Date: Wed, 28 Sep 2005 22:08:00 -0300
Reply-To: Hector Maletta <firstname.lastname@example.org>
Sender: "SPSSX(r) Discussion" <SPSSX-L@LISTSERV.UGA.EDU>
From: Hector Maletta <email@example.com>
Subject: Re: data screening help
Content-Type: text/plain; charset="US-ASCII"
Regarding one point made by Richard Ristow I have included a brief comment
> >You said that "the assumption is normality of the residuals,
> not of the
> >body of the data." I'm not too familar with residuals (not
> yet anyway),
> >but aren't residuals usually inspected post-analysis via multiple
> >regression? If so, this suggests that I can start my main
> analyses now
> >and then screen for normality later. But if I did this, what
> would the
> >implications be of finding residuals that suggested non-normality?
To this Richard responded:
> I'm getting out of my depth here. Try, say, Hector Maletta directly.
[Thanks, Richard, for your high expectations about my depth].
> Briefly, as I wrote, the methods are mostly pretty robust
> against modest deviations from normality. I certainly
> wouldn't worry simply because the skewness or kurtosis
> statistics can be shown to be non-zero. Do worry about long
> 'tails' away from the center of the distribution - "outliers."
That's it, mostly, and well within your depth apparently. Given the
procedures to estimate regression equations, it is highly likely that for
all levels of Y the observed values of the DV are distributed above and
below the regression line, i.e. above and below the expected value of Y.
That distribution, ideally, should be normal at all values of Y. This may be
violated in many ways. As Richard said, small deviations from normality are
not very important. More severe deviations may appear, for instance, as
A) For certain values of Y, typically some range of high values, observed
values lie mostly above, or mostly below, the regression line.
B) For certain values of Y, there is a large number of observed values one
side of the regression line, and some or very few outliers far away on the
If this happens only at the extremes of the Y distribution, i.e. for very
high or very low values, where few cases appear anyway, do not worry much.
If that happens in the middle part of the Y range, start worrying.
This has nothing to do with the distribution of Y or the distribution of the
IV by themselves. They may or may not be normally distributed.
Besides the requirement that residuals are [approximately] normally
distributed about the regression line, regression requires also that the
variance of the residuals distribution is the same for all values of Y.
Differences in this variance for different values of Y is called
heterokedasticity (equal variances is homokedasticity). The average residual
(in absolute value) should be approximately the same for all values of Y to
avoit heterokedasticity. Suppose the DV is income; this means that your
average error in predicting income should be more or less the same for small
and for large incomes. In the case of incomes this is not likely when you
deal in dollars (you would err by more when the income is larger), and that
is one reason to transform income into the logarithm of income.

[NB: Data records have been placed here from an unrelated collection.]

-- Panic (R250, 08_cirque_frame_store.md R214) --------------------------------------------------------------------

/-- The panic condition of a band. -/
def State.panics (s : State) (b : Nat) : Bool :=
  let o := s.outw
  let live := match o.phase with | .showing => true | .draining => true | _ => false
  let (sub, line) := o.next.getD b (0, 0)
  let p := (((s.camp.k : Int) - s.frames.grid.k0).emod s.mode.phases).toNat
  let all := (decide (p < sub) || (sub == p && decide (s.bf ≤ line)))
    && (o.fifo.getD b []).all (fun l => l.sub != p || l.px.all Option.isSome)
  let dark := match o.current with | some d => d.darkBands.contains b | none => true
  live && !sendsBlack o.current && !dark && decide (s.camp.line < s.bf)
    && decide (fifoBytes (o.fifo.getD b []) < max 57344 (s.get R.OUTW_PANIC)) && !all

/-- Counts the CLK_FAB cycles of a panic that has ended, in units of 1,024. -/
def State.panicCycles (s : State) : State :=
  match s.cirq.panicSince with
  | none => s
  | some t =>
    let c := s.cirq.panicFrac + (s.now - t)
    ({ s with cirq := { s.cirq with panicSince := none, panicFrac := c % 1024 } }).addTo R.CIRQ_PANIC_CYC_CNT (c / 1024)

/-- Brings a band's panic signal up to date. -/
def State.panicEval (s : State) (b : Nat) : State :=
  let was := s.getBit R.CIRQ_STAT_PANIC b
  let is := s.panics b
  if is = was then s
  else
    let s := (s.setBit R.OUTW_STAT_PANIC b is).setBit R.CIRQ_STAT_PANIC b is
    if is then
      let s := (s.inc (R.OUTW_BAND_PANIC_CNT b)).inc R.CIRQ_PANIC_CNT
      if s.cirq.panicSince.isSome then s else { s with cirq := { s.cirq with panicSince := some s.now } }
    else if s.get R.CIRQ_STAT_PANIC = 0 then s.panicCycles else s

/-- A read of port `b` returns: its granule fills the line that wants it; flagged accesses are substituted (R257). A granule
that no line wants any more is discarded (R256, R262). -/
def State.outwReturn (s : State) (t : Txn) (bad : List Nat) : State :=
  let b := t.port
  let fill := fun (l : OLine) =>
    match s.readDecision l.sub with
    | none => none
    | some (d, p) =>
      let row := d.rowAt b p l.line
      if row ≤ t.addr ∧ (t.addr - row) / 256 < d.granules ∧ l.wanted.contains ((t.addr - row) / 256) then
        some (fillLine s.fs d row l ((t.addr - row) / 256) bad)
      else none
  match (s.outw.fifo.getD b []).find? (fun l => (fill l).isSome) with
  | none => s
  | some l =>
    match fill l with
    | none => s
    | some l' =>
      let fresh := (l'.px.zip l.px).filter (fun x => x.2.isNone && (match x.1 with | some w => flaggedPixel w | none => false))
      let s := { s with outw := { s.outw with fifo := updAt s.outw.fifo b (fun ls => ls.map (fun x => if x = l then l' else x)) } }
      ((s.addTo R.OUTW_FLAG_CNT fresh.length).addTo R.OUTW_MEMERR_CNT bad.length).panicEval b

-- Sending (R247, R256; 11 R270–R272) -----------------------------------------------------------------------------

/-- What has been sent of a line so far. -/
structure Sending where
  out : List Nat
  missing : Nat
  last : Nat
  deriving DecidableEq, Repr

/-- The next pixel of a line: missing pixels repeat the last one sent for up to 64, then BG to the end (R256); substituted
ones repeat the pixel before them, or BG at the start of the line (R257). -/
def sendPixel (bg : Nat) (a : Sending) (p : Option Nat) : Sending :=
  let put := fun (w missing : Nat) => Sending.mk (a.out ++ [w % 2 ^ 30]) missing (w % 2 ^ 30)
  if 64 < a.missing then put bg a.missing
  else match p with
    | none => if a.missing = 64 then put bg 65 else put a.last (a.missing + 1)
    | some w => if w = substPixel then (match a.out.getLast? with | some v => put v a.missing | none => put bg a.missing) else put w a.missing

/-- Band `b` sends active line `y` of subframe `p` of the current frame from its FIFO (R247, R256). -/
def State.sendLine (s : State) (b p y : Nat) : State :=
  let o := s.outw
  let ls := o.fifo.getD b []
  let px := match ls.find? (fun l => l.sub == p && l.line == y) with | some l => l.px | none => List.replicate 2048 none
  let a := px.foldl (sendPixel (s.get R.OUTW_BG_ACT)) ⟨[], 0, o.lastPixel.getD b 0⟩
  let (ns, nl) := o.next.getD b (0, 0)
  let nxt := if ns < p ∨ (ns = p ∧ nl ≤ y) then (p, y + 1) else (ns, nl)
  let keep := ls.filter (fun l => decide (p < l.sub) || (l.sub == p && decide (y < l.line)))
  let s := { s with outw := { o with
    fifo := setAt o.fifo b keep, next := setAt o.next b nxt, sent := setAt o.sent b a.out, lastPixel := setAt o.lastPixel b a.last } }
  let level := fifoBytes ls
  let s := if s.outw.lowFresh.contains b || decide (level < s.get (R.OUTW_FIFO_LOW b)) then
      ({ s with outw := { s.outw with lowFresh := s.outw.lowFresh.filter (· != b) } }).set (R.OUTW_FIFO_LOW b) level
    else s
  if a.missing = 0 then s
  else
    let s := (s.inc (R.OUTW_UNDER_REP_CNT b)).setBit R.OUTW_STAT_UNDER b true
    if 64 < a.missing then s.inc (R.OUTW_UNDER_BG_CNT b) else s

/-- The body of a STEER block of group `g` (R272). -/
def State.steerBody (s : State) (g : Nat) : List Byte :=
  let a := s.announce
  let fl := b2n (s.blackSub g) + 2 * b2n a.rep + 4 * b2n a.cold
  let seg := (List.range 16).flatMap (fun w => toLE 4 (s.get (R.LINK_SEG g (16 * a.sub + w))))
  let head := toLE 4 a.frame ++ toLE 1 a.sub ++ toLE 1 a.phases ++ toLE 1 fl ++ toLE 1 0
    ++ toLE 2 (s.bf + max 4 (s.get (R.LINK_G_CFG_APPLY g))) ++ toLE 2 a.bf ++ toLE 4 0 ++ seg
  let b := sliceB head 0 252
  b ++ toLE 4 (crc32 b)

/-- The content of a slot for a group while its forward direction follows the schedule (R271). -/
inductive SlotKind where
  | line | black | steer | control | sleep
  deriving DecidableEq, Repr

/-- What a group sends in the line under way (R271, R287). -/
def State.slotKind (s : State) (g : Nat) : SlotKind :=
  let dark := match s.outw.current with | some d => d.darkBands.contains g | none => false
  let active := fun (black : Bool) =>
    if s.camp.line < s.bf then (if black then .black else .line)
    else if s.camp.line < s.bf + 4 then .steer else .control
  match (s.group g).tx with
  | .sleeping _ => .sleep
  | _ =>
    match s.outw.phase with
    | .showing => active (sendsBlack s.outw.current || dark)
    | .draining => active (sendsBlack s.outw.current || dark)
    | .aborting _ => active true
    | .black _ => active true
    | _ => .control

/-- The fifteen block pairs of a slot (R270, R271). -/
def State.slotBlocks (s : State) (g : Nat) : State × List (Block × Block) :=
  let q := (s.group g).seq
  let js := List.range 15
  let zero := List.replicate 256 (0 : Byte)
  match s.slotKind g with
  | .line =>
    let pay := linePayload (s.outw.sent.getD g [])
    (s, js.map (fun j => twoBlocks q (tyLine 0) (tyLine 1) (sliceB pay (512 * j) 256) (sliceB pay (512 * j + 256) 256)))
  | .black => (s, js.map (fun _ => twoBlocks q (tyBlack 0) (tyBlack 1) zero zero))
  | .steer =>
    let b := s.steerBody g
    (s, js.map (fun _ => twoBlocks q tySteer tySteer b b))
  | .control =>
    let (s, c) := s.ctrlSlot g
    let b0 := c.getD 0 (tyIdle, idleBody 0)
    let b1 := c.getD 1 (tyIdle, idleBody 0)
    (s, js.map (fun j => if j = 0 then twoBlocks q b0.1 b1.1 b0.2 b1.2 else twoBlocks q tyIdle tyIdle (idleBody 0) (idleBody 0)))
  | .sleep => (s, js.map (fun _ => twoBlocks q tyIdle tyIdle (idleBody 1) (idleBody 1)))

/-- A group's slot: an awake direction sends its blocks, a sleeping one its SLEEP blocks, and then its data links and one
slot later its clock enter electrical idle (R270, R287). -/
def State.groupSlot (s : State) (g : Nat) : State :=
  match (s.group g).tx with
  | .ready =>
    let (s, bs) := s.slotBlocks g
    s.sendSlot g bs
  | .sleeping 0 => s.txIdle g stState
  | .sleeping 1 => (s.dataIdle g).updGroup g (fun x => { x with tx := .sleeping 0 })
  | .sleeping (n + 1) =>
    let (s, bs) := s.slotBlocks g
    (s.sendSlot g bs).updGroup g (fun x => { x with tx := .sleeping n })
  | _ => s

-- Read-back (R258, R259) -----------------------------------------------------------------------------------------

/-- One mismatch of link `l`. -/
def State.rbMiss (s : State) (l : Nat) : State :=
  let p := s.get R.OUTW_POS_SUB
  let run := s.outw.rbRun.getD l 0 + 1
  let s := { s with outw := { s.outw with rbRun := setAt s.outw.rbRun l run } }
  let s := ((s.inc (R.OUTW_RB_MISS_LINK_CNT l)).inc R.OUTW_RB_MISS_CNT).set R.OUTW_RB_LAST_SUB p
  let s := (s.set R.OUTW_RB_LAST_LINK l).set R.OUTW_RB_LAST_LINE s.camp.line
  if max 1 (s.get R.OUTW_RB_CFG) ≤ run then
    ((s.set R.OUTW_STAT_RB_FAULT 1).faultBit R.SYS_FAULT_STAT_RB_FAULT).raiseCause 4 (p * 2 ^ 29 + l * 2 ^ 22 + s.camp.line)
  else s

/-- The compares of a slot on every forward link that is not in electrical idle. -/
def State.readBack (s : State) (miss : List Nat) : State :=
  if s.on R.OUTW_CTL_RB_EN then
    let awake := (List.range 128).filter (fun l => (s.group (l / 16)).tx != .idle)
    let n := s.outw.rbFrac + awake.length
    let s := ({ s with outw := { s.outw with
      rbFrac := n % 1024
      rbRun := (List.range 128).zipWith (fun l r => if awake.contains l && !miss.contains l then 0 else r) s.outw.rbRun } }).addTo
        R.OUTW_RB_CMP_CNT (n / 1024)
    (miss.filter awake.contains).eraseDups.foldl State.rbMiss s
  else s

-- Frame latch and commits (R251–R254; 01 R19; 13 R325) -----------------------------------------------------------

/-- Copies the shadows to the active registers (R254). -/
def State.shadowCommit (s : State) : State :=
  let s := ((s.set R.OUTW_BG_ACT (s.get R.OUTW_BG)).set R.OUTW_SRC_ACT_OVR (s.get R.OUTW_SRC_OVR)).set R.OUTW_SRC_ACT_FMT
    (s.get R.OUTW_SRC_FMT)
  let s := ((s.set R.OUTW_OVR_BASE_LO_ACT (s.get R.OUTW_OVR_BASE_LO)).set R.OUTW_OVR_BASE_HI_ACT (s.get R.OUTW_OVR_BASE_HI))
  let s := (s.set R.OUTW_OVR_PITCH_ACT (s.get R.OUTW_OVR_PITCH)).set R.OUTW_OVR_BSTRIDE_ACT (s.get R.OUTW_OVR_BSTRIDE)
  (s.set R.OUTW_STAT_CFG_PENDING 0).inc R.OUTW_CFG_COMMIT_CNT

/-- A commit event or an arm that missed its window: between a latch and the frame start it decided (R252, R254). -/
def State.windowMissed (s : State) : Bool := s.outw.decided.isSome

/-- A commit event of Campion (R252). -/
def State.commitEvent (s : State) : State :=
  let s1 := { s with outw := { s.outw with armed := true } }
  match s.outw.decided with
  | none => s1
  | some d =>
    let s1 := { s1 with camp := { s1.camp with commitLateArm := true } }
    ((s1.set R.OUTW_STAT_COMMIT_LATE 1).inc R.OUTW_COMMIT_LATE_CNT).event 0x0580 6 (toLE 4 d.n)

/-- OUTW_COMMIT.ARM := 1 (R254). -/
def State.outwArm (s : State) : State :=
  let s := if s.windowMissed then (s.set R.OUTW_STAT_COMMIT_LATE 1).inc R.OUTW_COMMIT_LATE_CNT else s
  s.set R.OUTW_STAT_CFG_PENDING 1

The other reason for using log income is not statistical but economic: in
economic terms the effect of income on the behavior of people is concerned
with proportional increases in income rather than with absolute increases
(10% more income would have similar effects no matter if you earn $10,000 or
$50,000, whereas an increase of $1,000 would have different effects
depending on your income level). In other cases this is not necessarily
true. For instance, the extra energy you need in your heater or air
conditioner in order to increase room temperature by 10 degrees is
approximately the same no matter if initial temperature is 30 or 70 degrees
F. The effect on your budget of increasing temperature by 10 degrees is
(largely) independent of initial temperature, and so you should construct
your model with the absolute amount of energy, not the logarithm.